(Data extracts Opens)

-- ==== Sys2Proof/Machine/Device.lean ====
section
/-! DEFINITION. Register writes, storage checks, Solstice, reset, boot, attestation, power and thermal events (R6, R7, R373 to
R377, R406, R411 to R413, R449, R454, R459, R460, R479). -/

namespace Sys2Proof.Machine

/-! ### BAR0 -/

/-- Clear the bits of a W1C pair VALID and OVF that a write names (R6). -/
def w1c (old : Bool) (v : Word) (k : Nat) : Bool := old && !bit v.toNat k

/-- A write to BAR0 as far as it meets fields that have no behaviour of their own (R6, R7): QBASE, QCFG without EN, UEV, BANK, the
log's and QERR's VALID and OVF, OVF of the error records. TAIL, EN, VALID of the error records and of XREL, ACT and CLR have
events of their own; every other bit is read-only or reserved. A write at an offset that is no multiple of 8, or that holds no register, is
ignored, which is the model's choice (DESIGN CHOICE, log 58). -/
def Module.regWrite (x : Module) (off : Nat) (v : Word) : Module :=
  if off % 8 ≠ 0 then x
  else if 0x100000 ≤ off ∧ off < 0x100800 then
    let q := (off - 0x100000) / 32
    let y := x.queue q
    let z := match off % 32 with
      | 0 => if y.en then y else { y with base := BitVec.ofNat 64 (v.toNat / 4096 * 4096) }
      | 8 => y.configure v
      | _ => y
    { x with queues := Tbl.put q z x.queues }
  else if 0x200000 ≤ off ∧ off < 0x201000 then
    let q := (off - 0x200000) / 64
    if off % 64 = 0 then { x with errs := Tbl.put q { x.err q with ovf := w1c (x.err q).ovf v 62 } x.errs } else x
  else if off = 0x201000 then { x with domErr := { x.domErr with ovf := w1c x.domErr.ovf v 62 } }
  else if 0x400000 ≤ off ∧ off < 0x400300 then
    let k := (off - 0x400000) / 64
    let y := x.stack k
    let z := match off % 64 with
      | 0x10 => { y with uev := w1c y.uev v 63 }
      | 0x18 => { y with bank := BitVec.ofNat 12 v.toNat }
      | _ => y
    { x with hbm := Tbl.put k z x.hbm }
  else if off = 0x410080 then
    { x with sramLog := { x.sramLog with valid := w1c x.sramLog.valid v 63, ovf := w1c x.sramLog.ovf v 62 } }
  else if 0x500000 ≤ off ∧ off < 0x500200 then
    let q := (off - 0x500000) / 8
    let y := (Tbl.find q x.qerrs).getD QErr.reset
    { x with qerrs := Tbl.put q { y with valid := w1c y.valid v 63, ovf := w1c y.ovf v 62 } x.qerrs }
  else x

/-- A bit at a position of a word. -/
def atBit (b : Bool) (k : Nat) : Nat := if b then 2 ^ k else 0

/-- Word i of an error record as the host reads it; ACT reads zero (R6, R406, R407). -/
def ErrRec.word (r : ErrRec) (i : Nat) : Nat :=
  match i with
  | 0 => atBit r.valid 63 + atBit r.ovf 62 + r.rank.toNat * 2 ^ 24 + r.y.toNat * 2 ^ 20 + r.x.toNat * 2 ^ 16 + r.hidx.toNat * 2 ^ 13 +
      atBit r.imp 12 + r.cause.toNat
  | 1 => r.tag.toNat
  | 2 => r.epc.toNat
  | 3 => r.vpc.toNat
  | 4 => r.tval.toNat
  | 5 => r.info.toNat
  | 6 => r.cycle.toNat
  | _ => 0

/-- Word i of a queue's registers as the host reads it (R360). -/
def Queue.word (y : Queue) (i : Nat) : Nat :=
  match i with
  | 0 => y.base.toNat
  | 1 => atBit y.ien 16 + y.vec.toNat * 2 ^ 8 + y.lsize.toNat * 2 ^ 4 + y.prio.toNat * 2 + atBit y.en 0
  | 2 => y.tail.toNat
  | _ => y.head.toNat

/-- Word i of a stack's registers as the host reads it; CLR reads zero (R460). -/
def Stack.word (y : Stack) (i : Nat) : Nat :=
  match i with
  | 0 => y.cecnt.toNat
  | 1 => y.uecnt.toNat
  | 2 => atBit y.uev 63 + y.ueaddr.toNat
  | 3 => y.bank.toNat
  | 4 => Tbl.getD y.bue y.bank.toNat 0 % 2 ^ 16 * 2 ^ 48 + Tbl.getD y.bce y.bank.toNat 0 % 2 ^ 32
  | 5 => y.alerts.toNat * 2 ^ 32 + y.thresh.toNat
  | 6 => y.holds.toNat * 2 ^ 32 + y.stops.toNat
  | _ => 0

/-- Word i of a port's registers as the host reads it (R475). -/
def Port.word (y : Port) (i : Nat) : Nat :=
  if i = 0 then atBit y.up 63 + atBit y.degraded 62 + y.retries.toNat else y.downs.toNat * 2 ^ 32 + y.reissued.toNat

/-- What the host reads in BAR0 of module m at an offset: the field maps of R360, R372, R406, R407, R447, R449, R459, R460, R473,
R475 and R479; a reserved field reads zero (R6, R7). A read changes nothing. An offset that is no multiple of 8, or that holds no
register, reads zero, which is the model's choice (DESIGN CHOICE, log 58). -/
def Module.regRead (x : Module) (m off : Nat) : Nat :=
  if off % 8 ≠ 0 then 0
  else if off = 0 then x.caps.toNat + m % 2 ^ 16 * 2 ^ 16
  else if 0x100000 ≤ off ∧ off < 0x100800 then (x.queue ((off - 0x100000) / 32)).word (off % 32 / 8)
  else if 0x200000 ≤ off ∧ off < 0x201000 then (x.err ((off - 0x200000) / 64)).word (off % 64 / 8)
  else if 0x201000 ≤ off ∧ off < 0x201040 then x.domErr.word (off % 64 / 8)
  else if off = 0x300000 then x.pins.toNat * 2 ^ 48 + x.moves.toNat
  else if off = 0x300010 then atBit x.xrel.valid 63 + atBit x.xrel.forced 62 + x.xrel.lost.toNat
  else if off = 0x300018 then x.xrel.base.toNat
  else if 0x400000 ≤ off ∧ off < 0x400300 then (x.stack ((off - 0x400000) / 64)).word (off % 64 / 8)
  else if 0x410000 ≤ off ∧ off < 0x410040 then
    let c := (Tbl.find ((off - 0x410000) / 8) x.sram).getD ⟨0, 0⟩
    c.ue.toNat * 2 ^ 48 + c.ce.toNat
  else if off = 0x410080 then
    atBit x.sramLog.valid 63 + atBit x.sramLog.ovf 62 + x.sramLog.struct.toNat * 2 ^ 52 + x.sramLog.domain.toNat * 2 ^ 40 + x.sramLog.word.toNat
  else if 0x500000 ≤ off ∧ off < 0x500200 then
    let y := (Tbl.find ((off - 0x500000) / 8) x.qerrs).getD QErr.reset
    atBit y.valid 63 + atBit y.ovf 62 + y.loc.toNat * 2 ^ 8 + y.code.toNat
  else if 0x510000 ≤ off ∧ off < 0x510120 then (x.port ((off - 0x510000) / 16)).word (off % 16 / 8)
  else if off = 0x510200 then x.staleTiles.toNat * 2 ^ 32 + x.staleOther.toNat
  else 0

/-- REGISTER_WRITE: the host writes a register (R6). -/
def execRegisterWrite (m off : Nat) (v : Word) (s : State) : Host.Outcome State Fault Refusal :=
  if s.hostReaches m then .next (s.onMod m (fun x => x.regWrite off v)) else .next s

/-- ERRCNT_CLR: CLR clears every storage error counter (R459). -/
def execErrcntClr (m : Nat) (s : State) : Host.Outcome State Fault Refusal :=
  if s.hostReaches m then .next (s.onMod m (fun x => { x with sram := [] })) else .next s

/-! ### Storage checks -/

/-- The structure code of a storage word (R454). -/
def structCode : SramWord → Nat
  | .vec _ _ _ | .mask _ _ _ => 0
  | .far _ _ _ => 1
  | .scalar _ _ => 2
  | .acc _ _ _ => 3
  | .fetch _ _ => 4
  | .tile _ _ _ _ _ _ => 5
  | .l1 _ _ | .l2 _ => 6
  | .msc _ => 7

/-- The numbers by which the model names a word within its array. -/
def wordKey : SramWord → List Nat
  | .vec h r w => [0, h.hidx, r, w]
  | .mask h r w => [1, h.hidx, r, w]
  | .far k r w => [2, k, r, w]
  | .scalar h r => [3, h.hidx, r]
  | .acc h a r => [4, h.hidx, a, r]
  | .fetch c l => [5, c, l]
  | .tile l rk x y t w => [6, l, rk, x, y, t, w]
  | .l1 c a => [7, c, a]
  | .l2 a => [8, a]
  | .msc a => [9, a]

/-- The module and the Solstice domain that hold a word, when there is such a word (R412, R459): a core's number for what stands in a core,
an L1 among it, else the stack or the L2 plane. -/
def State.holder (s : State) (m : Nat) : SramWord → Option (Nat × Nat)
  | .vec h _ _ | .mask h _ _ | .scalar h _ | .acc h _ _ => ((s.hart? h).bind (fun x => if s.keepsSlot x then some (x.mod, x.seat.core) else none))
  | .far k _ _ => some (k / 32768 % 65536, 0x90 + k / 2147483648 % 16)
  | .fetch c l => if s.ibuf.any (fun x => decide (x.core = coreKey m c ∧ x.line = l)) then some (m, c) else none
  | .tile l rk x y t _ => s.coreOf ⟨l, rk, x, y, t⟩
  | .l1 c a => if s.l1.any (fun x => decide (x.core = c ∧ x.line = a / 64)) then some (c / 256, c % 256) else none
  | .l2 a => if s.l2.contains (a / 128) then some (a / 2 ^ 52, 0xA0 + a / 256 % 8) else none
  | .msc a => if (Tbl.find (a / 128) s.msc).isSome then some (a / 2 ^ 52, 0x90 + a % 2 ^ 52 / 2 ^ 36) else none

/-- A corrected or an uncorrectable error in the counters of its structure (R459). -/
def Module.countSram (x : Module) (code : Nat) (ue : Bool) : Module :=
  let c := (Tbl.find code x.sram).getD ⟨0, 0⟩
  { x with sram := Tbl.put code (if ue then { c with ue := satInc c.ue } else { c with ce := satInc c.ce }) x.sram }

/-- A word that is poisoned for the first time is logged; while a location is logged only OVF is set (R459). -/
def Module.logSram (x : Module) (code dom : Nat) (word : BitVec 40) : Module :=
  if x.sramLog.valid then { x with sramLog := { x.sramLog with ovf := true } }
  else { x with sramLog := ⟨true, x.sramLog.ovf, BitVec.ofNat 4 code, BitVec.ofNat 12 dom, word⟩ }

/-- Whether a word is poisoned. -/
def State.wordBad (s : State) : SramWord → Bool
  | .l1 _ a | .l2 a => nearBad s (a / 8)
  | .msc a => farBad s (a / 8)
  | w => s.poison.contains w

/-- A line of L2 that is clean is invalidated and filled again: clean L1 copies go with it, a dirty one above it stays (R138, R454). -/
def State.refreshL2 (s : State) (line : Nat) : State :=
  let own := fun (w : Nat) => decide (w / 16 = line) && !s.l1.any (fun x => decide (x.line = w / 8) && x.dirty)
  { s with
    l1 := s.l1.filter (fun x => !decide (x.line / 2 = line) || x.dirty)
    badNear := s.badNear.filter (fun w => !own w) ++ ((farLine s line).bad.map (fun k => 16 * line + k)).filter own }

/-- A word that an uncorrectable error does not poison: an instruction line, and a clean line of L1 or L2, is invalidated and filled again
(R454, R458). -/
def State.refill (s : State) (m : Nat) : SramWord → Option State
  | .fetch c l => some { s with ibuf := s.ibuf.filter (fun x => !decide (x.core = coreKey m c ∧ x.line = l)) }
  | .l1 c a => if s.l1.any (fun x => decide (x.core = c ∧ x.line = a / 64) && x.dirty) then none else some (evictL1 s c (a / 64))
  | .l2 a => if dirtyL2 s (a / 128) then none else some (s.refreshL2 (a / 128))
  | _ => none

(Data extracts Closes)

▸ **How to complete this task**: Lines that hold "every" are the ones to copy, so pick each out from the data.

▸ **Reply**:
events of their own; every other bit is read-only or reserved. A write at an offset that is no multiple of 8, or that holds no register, is
/-- ERRCNT_CLR: CLR clears every storage error counter (R459). -/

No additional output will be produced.